Unlike previous works, our work presents the following novelty and contribution:
While the problem of fake news detection has been tackled in the past in a number of ways, most reported approaches rely on a limited set of existing, widely accepted and validated real/fake news data. The present work builds the pathway towards developing a new Twitter data set with real/fake news regarding a particular incident, namely the Hong Kong protests of the summer of 2019. The process of exploiting the provided fake tweets by Twitter itself, as well as the process of collecting and validating real tweet news pertaining to the particular event, are described in detail and generate a best practice setting for developing fake/real news data sets with significant derived findings.
Another novelty of the proposed work is the form of the input to the learning schema. More specifically, tweet vectors are used, in a pairwise setting. One of the vectors in every pair is real and the other may be real or fake. The correct classification of the latter relies on the similarity/diversity it presents when compared to the former.
The high performance of fake news detection in the literature relies to a large extent on the exploitation of exclusively account-based features, or to the exploitation of exclusively linguistic features. Unlike related work, the present work places high emphasis on the use of multimodal input that varies from word embeddings derived automatically from unstructured text to string-based and morphological features (number of syllables, number of long sentences, etc.), and from higher-level linguistic features (like the Flesh-Kincaid level, the adverbs-adjectives rate, etc.) to network account-related features.
The proposed deep learning architecture is designed in an innovative way, that is used for the first time for fake news detection. The deep learning network exploits all aforementioned input types in various combinations. Input is fused into the network at various layers, with high flexibility, in order to achieve optimal classification accuracy.

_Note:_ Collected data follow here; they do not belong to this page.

-- ==== Sys2Proof/Machine/Lanes.lean ====
section
/-! DEFINITION. The lanes of a pass: chunks, and a pass as any interleaving of lane steps (42_transform.md R152, R156,
20_memory.md R57). The sequencer's step does not call these: it takes a pass as one map, which R156 allows, and that
every schedule gives the same cells is a statement for the provers (log entry 6). -/

namespace Sys2Proof.Machine

/-- How many chunks a sequence of length `len` has: `ceil(len / elems)` (42_transform.md R152). -/
def chunkCount (elems len : Nat) : Nat := (len + elems - 1) / elems

/-- The global indices chunk `c` covers; the last chunk may be short (42_transform.md R152). -/
def chunkIndices (elems len c : Nat) : List Nat :=
  (List.range (min elems (len - c * elems))).map fun j => c * elems + j

/-- The partition of a sequence into contiguous chunks (42_transform.md R152). -/
def chunks (elems len : Nat) : List (List Nat) :=
  (List.range (chunkCount elems len)).map (chunkIndices elems len)

/-- One lane step: one read and one write of the same cell (42_transform.md R156). `f` may depend on the global index,
as the Haar pass does. -/
def laneStep (f : Nat → Elem → Elem) (cells : List Elem) (i : Nat) : List Elem := cells.modify i (f i)

/-- A pass whose lane steps happen in the order of `schedule`. A schedule of a pass is any permutation of the indices of
all chunks: any assignment of chunks to lanes and any interleaving of the lanes (42_transform.md R152). -/
def runLanes (f : Nat → Elem → Elem) (schedule : List Nat) (cells : List Elem) : List Elem :=
  schedule.foldl (laneStep f) cells

end Sys2Proof.Machine
end

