-- ==== Sys2Proof/Laws/Encoding.lean ====
section
/-! SUPPORT. Format C: the fields of a word built from fields, and the word of the fields of a word. -/

namespace Sys2Proof.Laws

@[simp] theorem regOf_regField (r : Reg) : regOf (regField r) = r := by
  ext
  simp [regOf, regField]

@[simp] theorem regField_regOf (f : BitVec 4) : regField (regOf f) = f := by
  apply BitVec.eq_of_toNat_eq
  simp [regOf, regField]

/-- The value of the word of some fields (30_encoding.md R71). -/
theorem wordOf_toNat (f : Fields) : (wordOf f).toNat =
    f.opcode.toNat * 2 ^ 56 + f.rd.toNat * 2 ^ 52 + f.rs1.toNat * 2 ^ 48 + f.rs2.toNat * 2 ^ 44
      + f.zero.toNat * 2 ^ 32 + f.imm.toNat := by
  have h (a n : Nat) {b : Nat} (hb : b < 2 ^ n) : a <<< n ||| b = a * 2 ^ n + b := by
    rw [Nat.shiftLeft_eq, Nat.mul_comm, Nat.two_pow_add_eq_or_of_lt hb]
  simp only [wordOf, BitVec.toNat_append, h _ _ (BitVec.isLt _)]
  ring

/-- Reading the fields of a word built from fields gives them back (30_encoding.md R71). -/
@[simp] theorem fieldsOf_wordOf (f : Fields) : fieldsOf (wordOf f) = f := by
  have h1 := f.opcode.isLt
  have h2 := f.rd.isLt
  have h3 := f.rs1.isLt
  have h4 := f.rs2.isLt
  have h5 := f.zero.isLt
  have h6 := f.imm.isLt
  obtain ⟨o, d, a, b, z, m⟩ := f
  simp only [fieldsOf, Fields.mk.injEq]
  refine ⟨?_, ?_, ?_, ?_, ?_, ?_⟩ <;>
  · apply BitVec.eq_of_toNat_eq
    simp only [BitVec.extractLsb'_toNat, wordOf_toNat, Nat.shiftRight_eq_div_pow] at *
    omega

/-- Building the word of the fields of a word gives it back (30_encoding.md R71). -/
@[simp] theorem wordOf_fieldsOf (w : Word) : wordOf (fieldsOf w) = w := by
  apply BitVec.eq_of_toNat_eq
  have h := w.isLt
  simp only [wordOf_toNat, fieldsOf, BitVec.extractLsb'_toNat, Nat.shiftRight_eq_div_pow]
  omega

/-- The fields of a command's word are the command's fields. -/
@[simp] theorem fieldsOf_encode (i : Instr) : fieldsOf (encode i) = i.fields := fieldsOf_wordOf _

/-! ### Decoding -/

/-- A row found for an opcode is a row of the table with that opcode. -/
theorem rowOf_eq_some {o : BitVec 8} {r : OpRow} (h : rowOf o = some r) : r ∈ opTable ∧ r.opcode = o := by
  unfold rowOf at h
  exact ⟨List.mem_of_find?_eq_some h, by simpa using List.find?_some h⟩

/-- Everything a verdict that is a command says of the fields (30_encoding.md R72, R73, R75). -/
theorem verdict_eq_command {r : OpRow} {f : Fields} {i : Instr} : r.verdict f = .command i ↔
    f.zero = 0#12 ∧ r.registersOk f = true ∧ r.immProblem f.imm = none ∧
      i = r.build (regOf f.rd) (regOf f.rs1) (regOf f.rs2) f.imm := by
  unfold OpRow.verdict
  by_cases hz : f.zero = 0#12
  · cases hr : r.registersOk f
    · simp [hz]
    · cases hi : r.immProblem f.imm <;> simp [hz, eq_comm]
  · simp [hz]

/-- Everything a word that decodes to a command says: its row, and the row's verdict on its fields. -/
theorem decode_eq_command {w : Word} {i : Instr} : decode w = .command i ↔
    ∃ r, rowOf (fieldsOf w).opcode = some r ∧ r.verdict (fieldsOf w) = .command i := by
  unfold decode
  cases rowOf (fieldsOf w).opcode <;> simp

end Sys2Proof.Laws
end

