/-- Multiplication by `x` takes `F(n) + F(n+1)·x` to `F(n+1) + (F(n) + F(n+1))·x` (41_field_ext.md R132). -/
theorem toQuad_phiElem_pow_succ (n : Nat) :
    toQuad phiElem ^ (n + 1) = ⟨(Nat.fib n : ZMod P), (Nat.fib (n + 1) : ZMod P)⟩ := by
  induction n with
  | zero => ext <;> simp [toQuad, phiElem]
  | succ n ih => rw [pow_succ, ih, Nat.fib_add_two]; ext <;> simp [toQuad, phiElem]

theorem isElem_of_toQuad_eq {e : Elem} {m n : Nat} (he : isCanonical e = true)
    (h : toQuad e = ⟨(m : ZMod P), (n : ZMod P)⟩) : IsElem e (m % P) (n % P) := by
  obtain ⟨ha, hb⟩ := isCanonical_iff.1 he
  obtain ⟨hm, hn⟩ := QuadraticAlgebra.ext_iff.1 h
  rw [toQuad, ZMod.natCast_eq_natCast_iff'] at hm hn
  rw [Nat.mod_eq_of_lt ha] at hm
  rw [Nat.mod_eq_of_lt hb] at hn
  exact ⟨hm, hn⟩

/-- Half the order of the generator gives `-1`, run by the model's own loop (41_field_ext.md R132). -/
theorem isElem_expx_phiElem_two_pow_31 : IsElem (expx phiElem 0x80000000#64) (P - 1) 0 := by
  unfold IsElem
  decide +kernel

theorem expx_phiElem_eq_oneElem_iff (e : Word) : expx phiElem e = oneElem ↔ toQuad phiElem ^ e.toNat = 1 := by
  rw [← toQuad_expx_phiElem]
  constructor
  · intro h
    rw [h, toQuad_oneElem]
  · intro h
    exact eq_of_toQuad_eq (isCanonical_expx _ _) isCanonical_one (h.trans toQuad_oneElem.symm)

/-- The order of the generator (41_field_ext.md R132): a power of 2 that divides `2^32` and not `2^31`. -/
theorem orderOf_toQuad_phiElem : orderOf (toQuad phiElem) = 2 ^ 32 := by
  have : Fact (Nat.Prime 2) := ⟨Nat.prime_two⟩
  refine orderOf_eq_prime_pow (fun hhalf => ?_) toQuad_phiElem_pow_two_pow_32
  have hone : expx phiElem 0x80000000#64 = oneElem := (expx_phiElem_eq_oneElem_iff _).2 hhalf
  have hneg := isElem_expx_phiElem_two_pow_31
  rw [hone] at hneg
  exact absurd hneg.1 (by decide)

/-! ### The field -/

/-- `P` is the Mersenne prime of exponent 31 (40_field_scalar.md R100). -/
theorem prime_P : P.Prime := lucas_lehmer_sufficiency 31 (by decide) (by norm_num)

/-- The polynomial of the extension has no root (41_field_ext.md R121): a root `r` would make `2r - 1` a square root of
the discriminant 5, which the self-check of R107 rules out. -/
theorem sq_ne_one_add (r : ZMod P) : r ^ 2 ≠ 1 + 1 * r := by
  have : Fact P.Prime := ⟨prime_P⟩
  have : Fact (2 < P) := ⟨by decide⟩
  intro hroot
  have hsquare : IsSquare (5 : ZMod P) := ⟨2 * r - 1, by linear_combination -4 * hroot⟩
  have heuler : (5 : ZMod P) ^ (P / 2) = -1 := chkIrreducible_iff.1 chkIrreducible_eq_true
  have hfive : (5 : ZMod P) ≠ 0 := by
    intro hzero
    rw [hzero, zero_pow (by decide)] at heuler
    exact neg_ne_zero.2 one_ne_zero heuler.symm
  exact ZMod.neg_one_ne_one (heuler.symm.trans ((ZMod.euler_criterion P hfive).1 hsquare))

theorem natCard_quad : Nat.card Quad = P ^ 2 := by
  rw [Nat.card_congr (QuadraticAlgebra.equivProd 1 1), Nat.card_prod, Nat.card_zmod, sq]

/-- The unit group of the field has `N = P² - 1` elements (41_field_ext.md R123). -/
theorem quad_pow_N {x : Quad} (hx : x ≠ 0) : x ^ N = 1 := by
  have : Fact P.Prime := ⟨prime_P⟩
  have : Fact (∀ r : ZMod P, r ^ 2 ≠ 1 + 1 * r) := ⟨sq_ne_one_add⟩
  have : Finite Quad := Nat.finite_of_card_ne_zero (by rw [natCard_quad]; decide)
  let : Fintype Quad := Fintype.ofFinite Quad
  have hcard : Fintype.card Quad - 1 = N := by
    rw [Fintype.card_eq_nat_card, natCard_quad]
    decide
  rw [← hcard]
  exact FiniteField.pow_card_sub_one_eq_one x hx

/-- The power and the inverse power of a base whose order divides `N` cancel (41_field_ext.md R131). -/
theorem mulx_expx_expix_of_pow_N {b : Elem} (hb : toQuad b ^ N = 1) (e : Word) :
    mulx (expx b e) (expix b e) = oneElem := by
  refine eq_of_toQuad_eq (isCanonical_mulx _ _) isCanonical_one ?_
  have hle : e.toNat % N ≤ N := (Nat.mod_lt _ (by decide)).le
  calc toQuad (mulx (expx b e) (expix b e))
      = toQuad b ^ (e.toNat % N) * toQuad b ^ ((N - e.toNat % N) % N) := by
        rw [toQuad_mulx, expx_eq_elemPow, expix_eq_elemPow, toQuad_elemPow, toQuad_elemPow]
    _ = toQuad b ^ N := by rw [← pow_eq_pow_mod (N - e.toNat % N) hb, ← pow_add, Nat.add_sub_cancel' hle]
    _ = toQuad oneElem := by rw [hb, toQuad_oneElem]

end Sys2Proof.Proofs
end

section
/-! PROOFS. The statements about GF(P²): the commands, the ring, exponentiation, the generator and inverse powers
(41_field_ext.md). -/

namespace Sys2Proof.Proofs

open Sys2Proof.Machine Sys2Proof.Machine.Laws Sys2Proof.Config

/-! ### The commands -/

/-- Settles O5: the command writes back the reduced register as component `a`, with component `b` zero. -/
theorem s2fWritesLiftedScalar : Obligations.S2fWritesLiftedScalar := fun rd rs1 _ =>
  ⟨decodeInvertsEncode (.s2f rd rs1) rfl, writeBack_pack_onlyReg ⟨reduce_toNat _, rfl⟩⟩

/-- Settles O6: the element views are canonical, and each command writes back its operation on them. -/
theorem extensionSumsActByComponent : Obligations.ExtensionSumsActByComponent := by
  intro rd rs1 rs2 s
  have hc1 := isCanonical_elemView s rs1
  have hc2 := isCanonical_elemView s rs2
  have he1 := isElem_elemView s rs1
  have he2 := isElem_elemView s rs2
  exact ⟨⟨decodeInvertsEncode (.addx rd rs1 rs2) rfl, writeBack_pack_onlyReg (isElem_addx hc1 hc2 he1 he2)⟩,
    ⟨decodeInvertsEncode (.subx rd rs1 rs2) rfl, writeBack_pack_onlyReg (isElem_subx hc1 hc2 he1 he2)⟩,
    ⟨decodeInvertsEncode (.negx rd rs1) rfl, writeBack_pack_onlyReg (isElem_negx hc1 he1)⟩⟩

/-- Settles O7: the command writes back the product of the element views. -/
theorem mulxMultipliesModuloPolynomial : Obligations.MulxMultipliesModuloPolynomial := fun rd rs1 rs2 s =>
  ⟨decodeInvertsEncode (.mulx rd rs1 rs2) rfl,
    writeBack_pack_onlyReg (isProduct_mulx (isElem_elemView s rs1) (isElem_elemView s rs2))⟩

/-- Settles O9: the loop is repeated multiplication, and it runs once per bit of the reduced exponent. -/
theorem expxWritesPower : Obligations.ExpxWritesPower := fun rd rs1 rs2 s =>
  ⟨decodeInvertsEncode (.expx rd rs1 rs2) rfl, congrArg (fun n => [n]) (expRun_iters _ _),
    writeBack_elemPow_onlyReg s rd rs1 (expx_eq_elemPow _ _)⟩

/-- Settles O10: the exponent of the inverse is below `N`, so reducing it again keeps it. -/
theorem expixWritesInversePower : Obligations.ExpixWritesInversePower := by
  intro rd rs1 rs2 s
  refine ⟨decodeInvertsEncode (.expix rd rs1 rs2) rfl, ?_,
    writeBack_elemPow_onlyReg s rd rs1 (expix_eq_elemPow _ _)⟩
  rw [iterations, expRun_iters, inverseExponent_toNat, Nat.mod_mod]

/-! ### The ring -/

/-- Settles O8: `toQuad` embeds the canonical elements in a commutative ring, and each law is carried back from it. -/
theorem canonicalElementsFormRing : Obligations.CanonicalElementsFormRing := fun u v w hu hv hw =>
  ⟨isCanonical_addx hu hv, isCanonical_mulx u v, isCanonical_negx hu, addx_comm hu hv, addx_assoc hu hv hw,
    addx_zeroElem hu, addx_negx_self hu, negx_negx hu, subx_eq_addx_negx hu hv, mulx_comm u v, mulx_assoc u v w,
    oneElem_mulx hu, zeroElem_mulx u, mulx_addx u hv hw⟩

/-! ### Iterations -/

/-- Settles O11: the count is a bit length, and `N` is below `2^62`. -/
theorem iterationCountIgnoresBase : Obligations.IterationCountIgnoresBase := by
  intro b c e
  have hlt : e.toNat % N < 2 ^ 62 := (Nat.mod_lt _ (by decide)).trans (by decide)
  rw [expRun_iters, expRun_iters]
  exact ⟨rfl, rfl, bitLength_le_of_lt hlt, bitLength_eq_zero_iff⟩

/-! ### The generator -/

/-- Settles O12: the pair of every key meets the standing invariant. -/
theorem keyedPairMultipliesToIdentity : Obligations.KeyedPairMultipliesToIdentity := fun key =>
  keyedOk_some_iff.1 (keyedOf_ok key)

/-- Settles O13: the power of the generator is the Fibonacci pair in the ring, and the model's power is canonical. -/
theorem generatorPowersAreFibonacciPairs : Obligations.GeneratorPowersAreFibonacciPairs := by
  intro e he
  have hpow := toQuad_phiElem_pow_succ (e.toNat - 1)
  rw [Nat.sub_add_cancel he, ← toQuad_expx_phiElem] at hpow
  exact isElem_of_toQuad_eq (isCanonical_expx _ _) hpow

/-- Settles O14: the model's powers are those of a ring element of order `2^32`, and exponents below the order are told
apart by their powers. -/
theorem generatorHasOrderTwoPow32 : Obligations.GeneratorHasOrderTwoPow32 := by
  refine ⟨isElem_expx_phiElem_two_pow_31, (expx_phiElem_eq_oneElem_iff _).2 toQuad_phiElem_pow_two_pow_32, ?_, ?_⟩
  · intro e hpos hlt hone
    rw [← orderOf_toQuad_phiElem] at hlt
    exact pow_ne_one_of_lt_orderOf hpos.ne' hlt ((expx_phiElem_eq_oneElem_iff e).1 hone)
  · intro k l hkl
    have hbelow (key : BitVec 32) : key.toNat < orderOf (toQuad phiElem) := by
      rw [orderOf_toQuad_phiElem]
      exact key.isLt
    have hkey (key : BitVec 32) : toQuad (keyedOf key).phik = toQuad phiElem ^ key.toNat := by
      rw [keyedOf, toQuad_expx_phiElem, BitVec.toNat_setWidth_of_le (by decide)]
    have hpow : toQuad phiElem ^ k.toNat = toQuad phiElem ^ l.toNat := by rw [← hkey, ← hkey, hkl]
    exact BitVec.eq_of_toNat_eq (pow_injOn_Iio_orderOf (hbelow k) (hbelow l) hpow)

/-! ### Inverse powers -/

/-- Settles O15: a canonical non-zero element is a unit of the field, whose unit group has order `N`. -/
theorem nonzeroElementsHaveInversePowers : Obligations.NonzeroElementsHaveInversePowers := by
  intro b e hb hne
  refine mulx_expx_expix_of_pow_N (quad_pow_N fun hzero => hne ?_) e
  exact eq_of_toQuad_eq hb isCanonical_zero (hzero.trans toQuad_zeroElem.symm)

end Sys2Proof.Proofs
end

section
/-! SUPPORT. Chunks as ranges of indices, a pass in any order of the lanes, the two cell functions and their inverses,
and the frame of a pass (42_transform.md R150 to R161). -/

namespace Sys2Proof.Proofs

open Sys2Proof.Machine Sys2Proof.Machine.Laws Sys2Proof.Config

/-! ### Chunks -/

/-- A chunk is a contiguous range, cut short at the end of the sequence (42_transform.md R152). -/
theorem chunkIndices_eq_range' (elems len c : Nat) :
    chunkIndices elems len c = List.range' (c * elems) (min elems (len - c * elems)) :=
  List.range'_eq_map_range.symm

@[simp] theorem chunkIndices_length (elems len c : Nat) :
    (chunkIndices elems len c).length = min elems (len - c * elems) := by
  rw [chunkIndices_eq_range', List.length_range']

theorem mem_chunkIndices {elems len c i : Nat} :
    i ∈ chunkIndices elems len c ↔ c * elems ≤ i ∧ i < min len ((c + 1) * elems) := by
  rw [chunkIndices_eq_range', List.mem_range'_1, Nat.succ_mul]
  omega

/-- The first `n` chunks are the indices below `n * elems`, as far as the sequence goes. -/
theorem flatten_map_chunkIndices (elems len n : Nat) :
    ((List.range n).map (chunkIndices elems len)).flatten = List.range (min len (n * elems)) := by
  induction n with
  | zero => simp
  | succ n ih =>
    rw [List.range_succ, List.map_append, List.flatten_append, ih, List.map_singleton, List.flatten_singleton,
      chunkIndices_eq_range', Nat.succ_mul]
    rcases Nat.le_total (n * elems) len with hle | hle
    · have hmin : min len (n * elems + elems) = n * elems + min elems (len - n * elems) := by omega
      rw [Nat.min_eq_right hle, hmin, List.range_eq_range', List.range_eq_range', ← List.range'_append_1, Nat.zero_add]
    · have hmin : min len (n * elems + elems) = len := by omega
      rw [Nat.min_eq_left hle, hmin, Nat.sub_eq_zero_of_le hle, Nat.min_zero, List.range'_zero, List.append_nil]

/-- `c` chunks hold the whole sequence exactly when there are at most `c` of them (42_transform.md R152). -/
theorem chunkCount_le_iff {elems len c : Nat} (h : 1 ≤ elems) : chunkCount elems len ≤ c ↔ len ≤ c * elems := by
  rw [Nat.mul_comm]
  exact ceilDiv_le_iff_le_mul h

theorem chunks_length (elems len : Nat) : (chunks elems len).length = (len + elems - 1) / elems := by
  rw [chunks, List.length_map, List.length_range, chunkCount]

theorem chunks_flatten {elems len : Nat} (h : 1 ≤ elems) : (chunks elems len).flatten = List.range len := by
  rw [chunks, flatten_map_chunkIndices, Nat.min_eq_left ((chunkCount_le_iff h).1 le_rfl)]

/-- Every chunk begins within the sequence, so it covers a cell, and it is at most one chunk size long. -/
theorem length_of_mem_chunks {elems len : Nat} (h : 1 ≤ elems) {l : List Nat} (hl : l ∈ chunks elems len) :
    1 ≤ l.length ∧ l.length ≤ elems := by
  obtain ⟨c, hc, rfl⟩ := List.mem_map.1 hl
  have hlt : c * elems < len := by
    rw [← Nat.not_le, ← chunkCount_le_iff h, Nat.not_le]
    exact List.mem_range.1 hc
  rw [chunkIndices_length]
  omega

theorem eq_chunkIndices_of_chunks_getElem? {elems len c : Nat} {l : List Nat} (h : (chunks elems len)[c]? = some l) :
    l = chunkIndices elems len c := by
  rw [chunks, List.getElem?_map, Option.map_eq_some_iff] at h
  obtain ⟨d, hd, rfl⟩ := h
  obtain ⟨-, rfl⟩ := List.getElem?_eq_some_iff.1 hd
  rw [List.getElem_range]

/-! ### Lanes -/

/-- A lane step reads and writes its own cell alone (42_transform.md R156). -/
theorem laneStep_getElem? (f : Nat → Elem → Elem) (cells : List Elem) (i j : Nat) :
    (laneStep f cells i)[j]? = if i = j then cells[j]?.map (f j) else cells[j]? := by
  rw [laneStep, List.getElem?_modify]
  by_cases hij : i = j
  · subst hij
    simp
  · simp [hij]

/-- The lanes change the scheduled cells and no others, each once, from the value it had at the start: a cell's step
waits for no other cell's (42_transform.md R156). -/
theorem runLanes_getElem? (f : Nat → Elem → Elem) {schedule : List Nat} (hnodup : schedule.Nodup)
    (cells : List Elem) (j : Nat) :
    (runLanes f schedule cells)[j]? = if j ∈ schedule then cells[j]?.map (f j) else cells[j]? := by
  induction schedule generalizing cells with
  | nil => simp [runLanes]
  | cons i rest ih =>
    obtain ⟨hi, hrest⟩ := List.nodup_cons.1 hnodup
    have hrun : runLanes f (i :: rest) cells = runLanes f rest (laneStep f cells i) := rfl
    rw [hrun, ih hrest, laneStep_getElem?]
    by_cases hij : i = j
    · subst hij
      simp [hi]
    · simp [hij, Ne.symm hij]

/-- Any order of all indices gives the map over the cells (42_transform.md R156). -/
theorem runLanes_eq_mapIdx (f : Nat → Elem → Elem) {schedule : List Nat} {cells : List Elem}
    (h : schedule.Perm (List.range cells.length)) : runLanes f schedule cells = cells.mapIdx f := by
  refine List.ext_getElem? fun j => ?_
  rw [runLanes_getElem? f (h.nodup_iff.2 List.nodup_range), List.getElem?_mapIdx]
  split
  case isTrue => rfl
  case isFalse hj =>
    rw [h.mem_iff, List.mem_range, Nat.not_lt] at hj
    rw [List.getElem?_eq_none hj, Option.map_none]
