-- ==== Sys2Proof/Decode.lean ====
section
/-!
DEFINITION. The command a word spells by the bits of spec/opcode_table.json. No row of that table gives bits, so no word
spells a command; what reaches the part as bytes is read by the framer (Machine/Links.lean, BYTE_RECEIVED).
-/

namespace Sys2Proof

/-- The command that `w`, of `nbits` bits, spells by the table's bits: none, as no row gives any. -/
def decodeTableWord (_nbits _w : Nat) : Option Instr := none

end Sys2Proof
end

The input tweet may constitute the news text or the news header (defined in detail in
Section 4). Previous works have used news articles headers and text as the two inputs for pairwise settings. However, this is the first time that tweets are categorized to headers and text based on their linguistic structure. This distinction in twitter data for fake news detection is made for the first time herein, accompanied by an extensive experimental setup that aims to compare the classification performance depending on the input type.
Our work provides a detailed comparison of the proposed model with commonly used classification models according to related work. Additionally, experiments with these models are conducted, in order to assess and compare directly their performance with that of the proposed pairwise schema, by using the same input.
Finally, an extensive review of the recent literature in fake news detection with machine learning is provided in the proposed work. Previous works with various types of data (news articles, tweets, etc.), different categories of features (network account, linguistic, etc.), and the most efficient network architectures and classification models are described thoroughly.
The rest of this paper is structured as follows:
Section 2 discusses the recent related work regarding fake news detection from social networks, including the most common types of data and efficient machine learning techniques.
Section 3 describes the creation and preprocessing of the data sets used in our experiments.
Section 4 outlines the methodology regarding the feature set (
Section 4.1), the embedding (
Section 4.2), and the network architecture (
Section 4.3).
Section 5 presents the experiments’ implementation, both for real header and real text input.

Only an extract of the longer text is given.